The list did not include several more systems - for example, Hadoop HBase , Cassandra , Hypertable , Dynomite , Kai , Ringo .
It is interesting to note that mainly for these types of systems they use either specialized languages and platforms (Erlang is almost out of competition here) or serious systems like Java that have become classics and mainstream, and only in rare cases are based on their own C / C ++ developments.
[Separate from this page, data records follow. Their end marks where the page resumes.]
/-- What holds without a POWER_STATES section (03 R78, 11 R332). -/
def power0 : PowerSec :=
  { idleUs := 0, sleepMs := 0, deepS := 0, ceil := 3, patrolDays := 14, rows := 8, patrolPages := 256 }

/-- What holds without a RECORD_FLASH section (13 R376). -/
def rec0 : RecSec := { dual := false, refreshDays := 90, infoPerMin := 0, noticePerMin := 0 }

def prm0 : Params :=
  { identity := none, host := none, safety := safety0, thermal := none, geometry := none, readTiming := none,
    readLevels := none, mapping := none, namespaces := [], layouts := [], writeTiming := none, peer := none,
    power := power0, hasPower := false, recf := rec0, wrappedKeys := [], rebuild0 := 2000,
    mediaRws := [] }

def feat0 : Features :=
  { arbitration := 0, ps := 0, psOp := 0, tempOver := 0xFFFF, tempUnder := 0, errRecovery := 0, wce := true, queues := 0,
    intCoal := 0, intVec := [], atomicity := 0, aec := 0#32, kato := 0, hostId := 0#128, resvMask := [] }

def ctl0 : Ctl :=
  { en := false, rdy := false, cfs := false, link := false, speed := 0, width := 0, perstLow := true,
    asqs := 0, acqs := 0, asqHead := 0, asqTail := 0, sqs := [], cqs := [], feat := feat0, aers := [], aenWait := [], aenMask := [], msixMask := [], msixPend := [],
    errors := 0, errLog := [], resvLog := [], c1 := [], dropped := 0, pend := [] }

def smb0 : Smb :=
  { block := 0, offset := 0, off := false, fails := 0, recoveries := 0, wrIgnored := false, miFlags := 0#8,
    miCritical := 0#8, miTemp := 0, miUsed := 0 }

def hx0 : HostX := { stamp := 0, gseq := 0, conflicts := 0, perstHeld := false, perstTold := false, wprot := [], nextKey := 1 }

def jrnl0 : Jrnl :=
  { recs := [], next := 1, horizon := 0, waiting := [], state := 0, otherFree := true, runNum := none, runBegin := 0,
    runPages := 0, ckptNum := 0, ckptBegin := 0, carryTo := none, carryDue := false, accepted := 0, trigger := none, scanned := false,
    surveyed := false, index := [], redriven := 0, skipped := 0, deferred := 0, abandoned := 0, replayMs := 0,
    audFault := 0 }

def map0 : Motur :=
  { state := 0, hanks := [], strands := [], heat := [], sets := [], units := [], spills := [], slc := 0, slcF := 0, known := [],
    folding := false, capWp := false, wear := none, rewrites := [], evac := [], gcMs := 0, promotions := 0,
    demotions := 0, merges := 0, zeroFills := 0, lostBlocks := 0, wearMoves := 0 }

def target0 : Target := { fitted := false, state := .uninit, cause := 0, failAt := 0 }

def channel0 : Channel :=
  { state := 0, mode := 0, rate := 0, trains := 0, targets := List.replicate 8 target0, trainTemp := none, ceHigh := false, drives := false, term := false,
    reads := 0, programs := 0, erases := 0, pgmFails := 0, ersFails := 0, pgmSusp := 0, ersSusp := 0, busyMax := 0, duty := 100 }

def media0 : Media :=
  { nand := [], ckpt := none, work := none, mirror := [], retired := [], channels := Vector.replicate 16 channel0, erases := [],
    reads := [], progs := [], levels := [], set := [], fidAt := [], fidWant := [], fidBar := [], hardOk := 0, hardHigh := 0, soft1 := 0,
    soft2 := 0, soft3 := 0, unrecovered := 0, checkFail := 0, maxCorr := 0, fidAge := 0, fidDie := 0, fidLast := 0,
    fidDone := 0, fidAborted := 0, fidRejected := 0, density := 0, winDie := 0, winAge := 0 }

def port0 : PeerPort :=
  { phy := 0, slow := false, links := [], energy := false, discard := 0, fecCorr := 0, fecUncorr := 0, trains := 0,
    wakeIgnored := 0 }

def braid0 : Braid :=
  { splices := [], reserves := [], layoutOf := [], nextId := 1, dualOff := false, reconRow := 0, reconPeer := 0,
    beyond := 0, uncovered := 0, lastRefusal := [], asks := [], solves := [], serves := [],
    owed := [], rxGseq := 0, rxFailed := [], runParts := [], hankReads := [], runWaits := [] }

def ps0 : PState :=
  { state := 0, back := 0, hs := none, backoff := 1, ordered := none, refPart := 0, refReason := 0, refState := 0,
    refusals := 0, lastWake := 0, sleeps := 0, deeps := 0, deepSecs := 0, smbState := 0, smbRefused := false,
    wakeLow := false, wakeTold := false, pos := [0, 0, 0, 0], pass := [0, 0, 0, 0], visited := [0, 0, 0, 0],
    due := [none, none, none, none], cycle := 0, skip := [], ptPages := 0,
    ptRewrites := 0, ptUnrecov := 0, ptNohdr := 0, behind := 0 }

def input0 : Input := { reading := 0, raw := 0, same := 0, broken := false }

def therm0 : Therm :=
  { inputs := List.replicate 8 input0, sampled := false, dram := [0, 0], zones := List.replicate 5 none,
    runs := List.replicate 5 0, means := List.replicate 5 [], acc := List.replicate 5 (0, 0), step := [0, 0, 0],
    warn := false, crit := false, startedThrottled := false, peak := none, stepChanges := 0, throttleS := 0,
    trims := [0, 0, 0, 0, 0], calState := 0, refPpm := 0, shut := none }

def bank0 : Bank := { level := [], pins := [], header := none, keys := [], heat := [], log := [], cust := [] }

/-- The volatile part of record flash's state: what a reset returns to. -/
def recWork0 (banks : Vector Bank 2) : RecFlash :=
  { banks := banks, busy := Vector.replicate 2 none, suspended := none, queue := [], lstate := 0, lowTo := 0,
    lowFinish := false, lowTail := false, pinGen := 0#32, hold := false, wrIgnored := false, lowRefused := false, cmdState := 0, cmdErr := 0, faults := 0,
    corrected := 0, uncorrected := 0, refreshes := 0, logAt := 0, passed := [], ready := [],
    page := List.replicate 256 0#8 }

def cleat0 : Cleat :=
  { ctx := Vector.replicate 16 none, hostBlocks := 0, verifyBlocks := 0, busyRefused := 0, levelRefused := 0,
    unwrapFailed := 0, keysSkipped := 0 }

def safe0 : Safe :=
  { stopper := false, safe := false, halted := false, spilled := false, sealed := false, toggle := false, group := 0,
    bit := 0, more := 0, detail := 0, stopSecs := 0, early := false, noSpill := false, order := false,
    spillDone := false, clkFault := 0, windows := List.replicate 14 0, stAge := 0, stFail := 0, selftests := 0,
    corrDram := 0, corrSram := 0, corrMram := 0, padHigh := false }

def evt0 : Evt :=
  { status := Vector.replicate 16 0#32, log := Vector.ofFn fun g => defaultLog g,
    msix := Vector.ofFn fun g => defaultMsix g, aen := Vector.ofFn fun g => defaultAen g,
    alert := Vector.ofFn fun g => defaultAlert g, smb := Vector.ofFn fun g => defaultAlert g,
    vec1 := Vector.replicate 16 0, vec2 := Vector.replicate 16 0, smbAlert := false, queue := [], dropped := 0, bootDropped := 0,
    suppressed := 0, nextSeq := 0, repeats := [], lastAt := [], minute := 0, infoMin := 0, noticeMin := 0, quiet := 0 }

def dev0 : Dev :=
  { secs := 0, powerOn := 0, lostAon := true, badOffset := 0, badPort := .a, scratch := 0#32, latch := [] }

def aon0 : Aon :=
  { coldHeld := true, xtal := false, xtalLost := false, thermLatch := false, thermAt := none, afterShutdown := false, latchRefusals := 0, refusalsTold := 0,
    stopResets := 0, stopped := false, replayRestarts := 0, restored := false, noHistory := false,
    wakeSeen := ⟨false, false⟩, calAon := none, calRefint := none }

def pins0 : Pins :=
  { sysRstN := true, testMode := false, npwrEn := [false, false, false, false], dramPwrEn := false }

/-- The boundary-scan port after TRST_N or power-up: Test-Logic-Reset with IDCODE (IEEE 1149.1, PRESUMED, log entry 65). -/
def tap0 : Tap := { state := .reset, instr := .idcode, shift := [] }

def reset : State :=
  { hly := hly0, pwr := pwr0, flush := none, cfg := Vector.replicate 2 [], boot := boot0, stage := none, prm := prm0,
    ctl := ⟨ctl0, ctl0⟩, cmds := [], resv := [], hold := [], ptpl := [], orders := [], exts := [], smb := smb0,
    hx := hx0, jrnl := jrnl0, map := map0, media := media0, peer := ⟨port0, port0⟩, braid := braid0, ps := ps0,
    therm := therm0, rf := recWork0 (Vector.replicate 2 bank0), cleat := cleat0, safe := safe0, evt := evt0,
    dev := dev0, aon := aon0, pins := pins0, tap := tap0, out := [], fresh := 0, pending := [] }

end State

end Sys2Proof.Machine
end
Developing a high-performance system, not necessarily a web? Do you need specific data storage, while you want to receive it in the simplest way, scale it “up and down” without even stopping for a second? There may be a lot of data, but all of them are simple and come down to strings or serialized structures and binary blocks? Do you need reliable data storage, distributed and fault tolerant? If at least one of these questions answers “yes”, you should look at least a couple of projects from the list, perhaps they will allow your project to withstand the load and develop confidently.
PS The original article that pushed me to write - there is a good comparative table of systems.